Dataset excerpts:
★ ★ ★

-- ==== Sys2Proof/Machine/Access.lean ====
section
/-! DEFINITION. Writes of the control pages (R11 to R16, R51 and the page sections of the chapters): protection and mode checks, legal values,
and the effect of each register that does more than hold its value. -/

namespace Sys2Proof.Machine

/-! Fields (R11, R16). -/

/-- A word with every legal field of an access code taken from a write, and whether a field was illegal. -/
def RegDesc.storeAs (acc : Acc) (d : RegDesc) (old value : Nat) : Nat × Bool :=
  d.flds.foldl (fun x f =>
    if f.acc = acc then
      let v := bitsN value f.lo f.w
      if f.legal.ok f.w v then (setBitsN x.1 f.lo f.w v, x.2) else (x.1, true)
    else x) (old, false)

/-- The RW fields. -/
def RegDesc.store (d : RegDesc) (old value : Nat) : Nat × Bool := d.storeAs .rw old value

/-- Whether a pool lies in shared memory, 64-byte aligned and within its size limit. -/
def poolOk (base size limit : Nat) : Bool :=
  base % 64 == 0 && decide (0x10000000 ≤ base) && decide (base + size ≤ 0x16000000) && decide (size ≤ limit)

/-- Whether a FEC value is offered for a port mode (Table 8.1). -/
def fecOk (mode fec : Nat) : Bool := if mode = 0 then decide (fec ≤ 2) else if mode = 1 then decide (fec ≤ 1) else fec == 0

/-- ETH_CFG: a reserved MODE, or a FEC value that the mode does not offer, keeps its field. -/
def fixEth (old new : Nat) : Nat × Bool :=
  let badMode := bitsN new 0 2 == 3
  let x := if badMode then setBitsN new 0 2 (bitsN old 0 2) else new
  let badFec := !fecOk (bitsN x 0 2) (bitsN x 2 2)
  (if badFec then setBitsN x 2 2 (bitsN old 2 2) else x, badMode || badFec)

/-- Whether another valid VLAN entry has the VID of a valid word. -/
def State.vlanTwice (s : State) (v new : Nat) : Bool :=
  bitN new 15 == 1 && (List.range 64).any fun k => k != v && bitN (s.vlanA k) 15 == 1 && bitsN (s.vlanA k) 0 12 == bitsN new 0 12

/-- The rules between a word and its surroundings: the word to hold, and whether the write named a reserved encoding by them. -/
def State.fixWord (s : State) (page off old new : Nat) : Nat × Bool :=
  let keepIf (bad : Bool) : Nat × Bool := if bad then (old, true) else (new, false)
  if page = 0x20 then
    match off with
    | 0x04C => keepIf !(poolOk new (s.getW A.MIX_DLY_SIZE).toNat 0x4800000)
    | 0x050 => keepIf !(poolOk (s.getW A.MIX_DLY_BASE).toNat new 0x4800000)
    | 0x054 => keepIf !(poolOk new (s.getW A.MIX_FIR_SIZE).toNat 0x1000000)
    | 0x058 => keepIf !(poolOk (s.getW A.MIX_FIR_BASE).toNat new 0x1000000)
    | _ => (new, false)
  else if 0x28 ≤ page ∧ page ≤ 0x2F then
    (if off = 0x070 ∨ off = 0x074 then keepIf !(new % 0x2000 == 0 && decide (0x10000000 ≤ new) && decide (new < 0x16000000)) else (new, false))
  else if 0x30 ≤ page ∧ page ≤ 0x33 then (if off = 0x040 then fixEth old new else (new, false))
  else if page = 0x34 then
    (if 0x200 ≤ off ∧ off < 0x400 ∧ off % 8 = 0 then keepIf (s.vlanTwice ((off - 0x200) / 8) new) else (new, false))
  else if page = 0x54 then
    (if off = 0x084 then
      let x := if bitsN new 0 5 = 0 then setBitsN new 0 5 (bitsN old 0 5) else new
      let x := if bitsN new 8 5 = 0 then setBitsN x 8 5 (bitsN old 8 5) else x
      if bitsN x 8 5 < bitsN x 0 5 then (old, true) else (x, x != new)
    else if 0x090 ≤ off ∧ off < 0x0B0 ∧ off % 8 = 0 then keepIf (decide (bitsN new 16 16 < bitsN new 0 16))
    else (new, false))
  else if 0x58 ≤ page ∧ page ≤ 0x63 then
    let m := 0x40000000 + page * 0x1000 + off - off % 64
    match off % 64 with
    | 0x04 => keepIf !(new % 16 == 0 && decide (0x10000000 ≤ new) && decide (new < 0x16000000))
    | 0x20 => keepIf (new % 2 ^ ((s.getW (m + 0x24)).toNat % 32) != 0)
    | 0x24 => keepIf !(decide (6 ≤ new % 32) && decide (new % 32 ≤ 26))
    | 0x28 => keepIf !(new % 4 == 0 && decide (new < 2 ^ ((s.getW (m + 0x24)).toNat % 32)))
    | 0x2C => keepIf (new % 2 ^ ((s.getW (m + 0x30)).toNat % 32) != 0)
    | 0x30 => keepIf !(decide (6 ≤ new % 32) && decide (new % 32 ≤ 26))
    | 0x34 => keepIf !(new % 4 == 0 && decide (new < 2 ^ ((s.getW (m + 0x30)).toNat % 32)))
    | _ => (new, false)
  else (new, false)

/-- The RW fields of a register written; a reserved encoding leaves its field and is recorded once (R16). -/
def State.storeReg (s : State) (c : WCtx) (page off : Nat) (d : RegDesc) (value : Word) : State :=
  let a := pageAddr page off
  let old := (s.getW a).toNat
  let x := d.store old value.toNat
  let y := s.fixWord page off old x.1
  let s := s.setW a (BitVec.ofNat 32 y.1)
  if x.2 || y.2 then s.err page off 0x01 c.path value else s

★ ★ ★

Directions for this task: Note down each line above where the word "Machine" occurs.

Output for this exercise:
-- ==== Sys2Proof/Machine/Access.lean ====
namespace Sys2Proof.Machine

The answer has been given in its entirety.